The ultimate purpose of “ideario” is to show how his Indigenismo places hope in an
Indigenous-led movement as a true expression of Peruvian culture against the neo-colonial
culture of the Spanish descendent elites. That is why Valcárcel declares Peru to be Indian,
Indigenous, Inka, Quechua-Aymara. It isn’t a far off declaration, however. People have names
like Flores and Espejo which are just translations of the quechua words T’ika and Q’espi, or they
have names like Condori, Mamani, and Choquehuanca. Places are named Apu-Rímac, Qanchis,
or Colquemarca that come from both Quechua and Aymara. And there are at least 8 million
speakers of Quechua with the majority of them still in Peru. And yet, this isn’t even accounting
for food. In these ways, Peru never stopped being Indigneous. But, with the history of
gamonalismo, and modern problems such industrial mining which displaces whole villages,
widespread proverty and illiteracy, language discrimination, and a lack of Indian representation,
Peru is still very far from realizing the ideals of Valcárcel’s Indigenous gospel.
“Tempestad en los andes” has been the subject of sparse academic intrigue in Peru for
almost 100 years and it is still widely forgotten in Peruvian memory, and not yet translated to
English like many Peruvians texts. And this has been to the harm of understanding Quechua and
Aymara study across the western hemisphere. Many other sociological predictions-turned-
prophecies Valcarcel made would also come to pass later rather than in the immediate future that
he had believed. The taking back of land and abolishment of gamonlismo occurred with the Land
Reform act of 1969 under Gral. Juan Velasco Alvarado, and only after the tireless efforts of
Indigenous unionization by Quechuas such as Saturnino Huillca. And the re-indianization of
Peru would occur slowly and peacefully rather than as a violent army descending from the
mountains upon the capital. Nonetheless, it seems that Indians moving into the city would
become his greatest hope for Valcarcel’s Indian Decolonization. In the prologue to the second
edition of the book (1972), Valcarcel calims that the last bastion of colonialism was taken. A
million Indians had descended down the mountains and had taken the capital, without,
lightening, thunder, or arms. As the consciousness of Indigenismo had arrives in the 20s, so too
did the people arrive as “a thief in the night” would, mirroring the opening chapter of the book.

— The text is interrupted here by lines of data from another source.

/-- What ends an access that found no line: part i. -/
def failed (h : Nat) (a : MemAcc) (ac : Nat) (i : Nat) (g : Got) (s : State) : State :=
  let va := if i = 0 then a.va else secondVa a
  match g with
  | .refused => raise h ac va s
  | .poison => raise h 19 a.va s
  | _ => s

/-- A cached load: its parts are read together with all their lines present (R73). -/
def cachedLoad (h core : Nat) (a : MemAcc) (r : Nat) (signed : Bool) (s : State) : State :=
  let ps := partsOf a
  let tag := ownerOf s h
  let (s1, ds, e) := getLines core tag false a.early ps (meet h core tag a s)
  match e with
  | some (i, g) => failed h a 5 i g s1
  | none => retire h a (fillFirst core a (deliverLoad h r a.size signed (joinParts ps ds) s1))

/-- A load of a hart that runs, once it is presented. An access that is not cached is performed as the oldest instruction
only (R67). -/
def loadAt (h : Nat) (a : MemAcc) (r : Nat) (signed : Bool) (s : State) : State :=
  match accessFault s h a 4 5 false false with
  | some (c, t) => raise h c t s
  | none =>
    match regionOf (offOf a.pa) with
    | .control => if a.early then s
        else if homeOf a.pa = myId s then
          endAccess h a.more (windowAccess h (offOf a.pa - 0x3FF000000000) a.size r signed false 0 s)
        else farAccess h (homeOf a.pa) 3 r a signed 0 0 0 s
    | .io g => if a.early then s
        else if homeOf a.pa = myId s then ioLoad h g r a signed s
        else farAccess h (homeOf a.pa) 3 r a signed 0 0 0 s
    | .vacant => s
    | _ =>
      if bypassed s h a then ncLoad h r a signed s
      else match coreOfHart s h with
      | some core => cachedLoad h core a r signed s
      | none => s

def load (h : Nat) (a : MemAcc) (r : Nat) (signed : Bool) (s : State) : State :=
  if hartRuns s h = false ∨ a.size = 0 then s
  else walked h a 5 (loadAt h a r signed) (present h a (decide (32 ≤ r ∧ r < 64)) s)

/-- A cached store: its parts are written together, both lines held writable (R73). -/
def cachedStore (h core : Nat) (a : MemAcc) (v : Nat) (younger : List Nat) (s : State) : State :=
  let ps := partsOf a
  let tag := ownerOf s h
  let (s1, _, e) := getLines core tag true a.early ps (meet h core tag a s)
  match e with
  | some (i, g) => failed h a 7 i g s1
  | none =>
    let lines := ps.map fun p => lineOf p.1
    presentWrite h (fun b => retire h a (refetch h lines younger (fillFirst core a
      (lines.foldl (fun x l => breakResv (some h) l x) (storeParts core tag ps v b))))) s1

/-- A store of a hart that runs, once it is presented. -/
def storeAt (h : Nat) (a : MemAcc) (v : Nat) (younger : List Nat) (s : State) : State :=
  match accessFault s h a 6 7 false false with
  | some (c, t) => raise h c t s
  | none =>
    match regionOf (offOf a.pa) with
    | .control => if a.early then s
        else if homeOf a.pa = myId s then
          presentWrite h (fun b => endAccess h a.more (windowAccess h (offOf a.pa - 0x3FF000000000) a.size 0 false true v b)) s
        else presentWrite h (fun b => endAccess h a.more (farAccess h (homeOf a.pa) 4 0 a false v 0 0 b)) s
    | .io g => if a.early then s
        else if homeOf a.pa = myId s then ioStore h g a v s
        else presentWrite h (fun b => endAccess h a.more (farAccess h (homeOf a.pa) 4 0 a false v 0 0 b)) s
    | .vacant => s
    | _ =>
      if bypassed s h a then ncStore h a v younger s
      else match coreOfHart s h with
      | some core => cachedStore h core a v younger s
      | none => s

def store (h : Nat) (a : MemAcc) (v : Nat) (younger : List Nat) (s : State) : State :=
  if hartRuns s h = false ∨ a.size = 0 then s else walked h a 7 (storeAt h a v younger) (present h a a.fp s)

/-! ## Atomics (R54, R55, R72, R78) -/

/-- The register an atomic writes; a 16-byte one writes a pair. -/
def deliverAmo (h r n v : Nat) (s : State) : State :=
  if n = 16 then (if r = 0 then s else setX h (r + 1) (v / 2 ^ 64) (setX h r v s)) else setX h r (sext n v) s

/-- What is left to do once the old value is known: reservation, conditional store, result. Whether anything was stored is told:
an LR and a failing SC store nothing (R70). -/
def amoFinish (h : Nat) (op : AmoOp) (n old r line : Nat) (put : State → State) (s : State) : State × Bool :=
  let held := (hartOf s h).resv == some line
  match op with
  | .lr => (deliverAmo h r n old (setHart h { hartOf s h with resv := some line, resvAtSlice := rdB s (dzcachectlDbypass h) } s), false)
  | .sc =>
    let s1 := if held then breakResv (some h) line (put s) else s
    (setX h r (if held then 0 else 1) (setHart h { hartOf s1 h with resv := none } s1), held)
  | _ => (deliverAmo h r n old (breakResv (some h) line (put s)), true)

/-- An atomic that is performed retires; where it stored, younger instructions of the line are fetched again. -/
def amoDone (h : Nat) (a : MemAcc) (younger : List Nat) (x : State × Bool) : State :=
  retire h a (if x.2 then refetch h [lineOf a.pa] younger x.1 else x.1)

/-- An atomic that writes presents its data; an LR has none. -/
def presentAmo (h : Nat) (op : AmoOp) (f : State → State) (s : State) : State :=
  if op = .lr then f s else presentWrite h f s

/-- An atomic on a line in a CXL.mem window of this device: its home slice fetches the line, and performs the atomic when the access
comes again (R78). -/
def amoFetch (h n tag : Nat) (a : MemAcc) (s : State) : State :=
  let line := lineOf a.pa
  let c := coreOf s noCore
  if c.badFills.contains line then raise h 19 a.va (setCore noCore { c with badFills := c.badFills.filter (· != line) } s)
  else sendMiss n line tag noCore true s

/-- An atomic at the home slice, without allocation in the core (R78); a copy of a line of another device is written back first. -/
def amoAtHome (h : Nat) (a : MemAcc) (op : AmoOp) (v cmp r : Nat) (younger : List Nat) (s : State) : State :=
  let line := lineOf a.pa
  let tag := ownerOf s h
  let n := homeSlice s tag line
  let o := a.pa % 64
  if a.early then s
  else if mayReach s tag line = false then raise h (if op = .lr then 5 else 7) a.va (refuseLine a.pa tag s)
  else if ncClear s tag line true = false then ncOpen (.hart h) tag line true s
  else if ownLine s line then
    let (s1, d) := currentLine (.hart h) line tag s
    match d with
    | .data x p =>
      let old := lineGet x o a.size
      if p then raise h 19 a.va s1
      else presentAmo h op (fun b => amoDone h a younger (amoFinish h op a.size old r line
        (writeAtHome (.hart h) line tag (linePut x o a.size (amoStore op a.size old v cmp))) b)) s1
    | .wait => s1
    | .far => amoFetch h n tag a s1
  else if hartWaits s h then s
  else if op = .sc ∧ (hartOf s h).resv ≠ some line then endAccess h a.more (setX h r 1 s)
  else presentAmo h op (fun b =>
    let s1 := farAccess h (outDev b line) 8 r a true v (amoCode op) cmp (flushLine n line b)
    if op = .lr then s1 else refetch h [line] younger s1) s

/-- An atomic in the core's own caches. -/
def amoCached (h core : Nat) (a : MemAcc) (op : AmoOp) (v cmp r : Nat) (younger : List Nat) (s : State) : State :=
  let line := lineOf a.pa
  let tag := ownerOf s h
  let o := a.pa % 64
  let (s1, g) := getLine core tag line true a.early (meet h core tag a s)
  match g with
  | .line d =>
    let old := lineGet d o a.size
    presentAmo h op (fun b => amoDone h a younger (amoFinish h op a.size old r line
      (putBytes core tag line o a.size (amoStore op a.size old v cmp)) (fillFirst core a b))) s1
  | _ => failed h a (if op = .lr then 5 else 7) 0 g s1

def amoAt (h : Nat) (a : MemAcc) (op : AmoOp) (v cmp r : Nat) (younger : List Nat) (s : State) : State :=
  let ls := if op = .lr then 4 else 6
  let ac := if op = .lr then 5 else 7
  match accessFault s h a ls ac true (op == .lr || op == .sc) with
  | some (c, t) => raise h c t s
  | none =>
    if isMain a.pa = false then s
    else if bypassed s h a then amoAtHome h a op v cmp r younger s
    else match coreOfHart s h with
    | some core => amoCached h core a op v cmp r younger s
    | none => s

def amo (h : Nat) (a : MemAcc) (op : AmoOp) (v cmp r : Nat) (younger : List Nat) (s : State) : State :=
  if hartRuns s h = false ∨ a.size = 0 then s else walked h a (if op = .lr then 5 else 7) (amoAt h a op v cmp r younger) (present h a false s)

/-! ## Cache-block operations (R60) -/

/-- Bits [lo+w-1:lo] of the envcfg CSRs that govern a mode: menvcfg below M, senvcfg for U, henvcfg in guests. -/
def envBits (s : State) (h lo w : Nat) : List Nat :=
  let f := fun n => csrOf s h n / 2 ^ lo % 2 ^ w
  match (hartOf s h).priv with
  | .m => []
  | .s => [f 0x30A]
  | .u => [f 0x30A, f 0x10A]
  | .vs => [f 0x30A, f 0x60A]
  | .vu => [f 0x30A, f 0x60A, f 0x10A]

/-- A cache-block instruction that its envcfg fields do not enable raises illegal instruction, or virtual instruction
where only a guest's fields stop it. -/
def envFault (s : State) (h lo w : Nat) : Option Nat :=
  match envBits s h lo w with
  | [] => none
  | m :: r => if m = 0 then some 2 else if r.contains 0 then (if inGuest (hartOf s h).priv then some 22 else some 2) else none

def cboAcc (va pa : Nat) : MemAcc := { va := va / 64 * 64, pa := pa / 64 * 64, size := 64 }

/-- An operation on a line: op 1 clean, 2 flush, 3 inval, which a mode may do where the PMP lets it read or write the block. The hart waits until the home slice reports that it is done there,
and the instruction retires then (R60). -/
def cbo (h va pa op : Nat) (s : State) : State :=
  let tag := ownerOf s h
  let line := lineOf pa
  if isMain pa = false ∨ populated s (pa / 64 * 64) = false then raise h 7 va s
  else if pmpDenies s h (pa / 64 * 64) 64 true false && pmpDenies s h (pa / 64 * 64) 64 false true then raise h 7 va s
  else if mayReach s tag line = false then raise h 7 va (refuseLine pa tag s)
  else match coreOfHart s h with
  | some core => setHart h { hartOf s h with cbo := some line } (maintAccept (homeSlice s tag line) core line tag op s)
  | none => s

def cboGated (h va pa op lo w : Nat) (s : State) : State :=
  if hartRuns s h then
    match envFault s h lo w with
    | some c => raiseInstr h c s
    | none => cbo h va pa op s
  else s

/-- cbo.inval flushes where an envcfg CBIE field holds 01, and discards where every field holds 11. -/
def cboInval (h va pa : Nat) (s : State) : State :=
  cboGated h va pa (if (envBits s h 4 2).contains 1 then 2 else 3) 4 2 s

/-- A line that nothing holds up and that this device may write becomes zero in a core that did not read it (R179): every other copy
goes, the slice's with it, and the core holds the line modified. -/
def zeroLine (core tag line : Nat) (s : State) : State :=
  let n := homeSlice s tag line
  let s0 := freeMiss core line s
  let s1 := setCore core { coreOf s0 core with badFills := (coreOf s0 core).badFills.filter (· != line) } s0
  putL2 core line { tag := tag, st := .m, poison := false, data := 0 } (grant n line tag core true (dropCopies n line s1))

/-- The instruction has written its line and retires, counted as event 0x001D; younger instructions of the line are fetched again. -/
def zeroed (h line : Nat) (younger : List Nat) (f : State → State) (s : State) : State :=
  presentWrite h (fun b => dropReads (.hart h) (countEvent h 0x001D (countInst h
    (refetch h [line] younger (breakResv (some h) line (f b)))))) s

/-- Zeros for a line of another home: a write of the whole line goes there. One under page type IO is awaited, and the instruction
retires with its answer. -/
def zeroFar (h : Nat) (a : MemAcc) (younger : List Nat) (s : State) : State :=
  let line := lineOf a.pa
  let n := homeSlice s (ownerOf s h) line
  let send := fun b => farAccess h (outDev b line) 4 0 a false 0 0 0 (discardLine n line b)
  if posted 4 a then zeroed h line younger send s
  else if hartWaits s h then s
  else presentWrite h (fun b => refetch h [line] younger (send (breakResv (some h) line
    (setHart h { hartOf b h with access := some ⟨(hartOf b h).pc, none, [0x001D], false⟩ } b)))) s

/-- cbo.zero at the home slice, its line not cached here. -/
def zeroHome (h : Nat) (a : MemAcc) (younger : List Nat) (s : State) : State :=
  if ownDram s (lineOf a.pa) then zeroed h (lineOf a.pa) younger (writeAtHome (.hart h) (lineOf a.pa) (ownerOf s h) 0) s
  else zeroFar h a younger s

/-- cbo.zero: the whole line becomes zero, ordered as a store (R125); poison and markers are replaced, and nothing is read (R179).
DEDUCED (log entry 45): zeros for a line of another home that this device does not own go there as a write. -/
def cboZeroAt (h : Nat) (at_ : PageAt) (pa : Nat) (younger : List Nat) (s : State) : State :=
  let tag := ownerOf s h
  let line := lineOf pa
  let n := homeSlice s tag line
  let a := { cboAcc at_.addr pa with pbmt := at_.pbmt }
  if isMain pa = false ∨ populated s a.pa = false ∨ pmpDenies s h a.pa 64 false true then raise h 7 at_.addr s
  else if mayReach s tag line = false then raise h 7 at_.addr (refuseLine pa tag s)
  else match coreOfHart s h with
  | some core =>
    let away := byPage s h at_.pbmt
    if at_.early ∧ (away ∨ (hitOf s core tag line true).isNone) then (if away then s else holdMiss core line true s)
    else if ncClear s tag line true = false then ncOpen (.hart h) tag line true s
    else if away ∨ sealedCopy s n line tag then zeroHome h a younger s
    else if ownLine s line ∨ (sliceOf s n).owned.contains line then zeroed h line younger (zeroLine core tag line) s
    else zeroFar h a younger s
  | none => s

Chayqa, Tayta Inti paqarimuqtin, Inkaq churinmi, llapanku aswan hatun


llaqtapi tiyamurparinku!

(TRANS: Then, as the sun rose, all the children of the Inkas, had suddenly settled
in the capital city)

The Cholos and their Indian parents had become the Tempest of the Andes, arrived to Lima; now
moving on the inside.

And in the prologue for the book “La Revolución India”, Valcárcel had done what
Mariátegui had done for him by writing his prologue 4 decades earlier, this time for a true Indian
intellectual from Bolivia, Fausto Reinaga. Valcárcel had declared “La Revolución India” as a
prophectic call to Decolonization. With the rise of a new Indigenous intelligentsia with Fausto
Reinaga and the Indianization of Lima, Valcárcel said:

“Los antiindios se burlaron; pero ahora, lloran inconsolables la indianzación de su


Arcadia. La Revolución India está en marcha.”

“The antiindians mocked, but now wail inconsolably at the indinization of their
Arcadia. The Indian Revolution is marching forward.”

In times like these, such prophecies are only true when the acts behind them make them so. And
that is the epic tale of the Indigenista bible of Peru.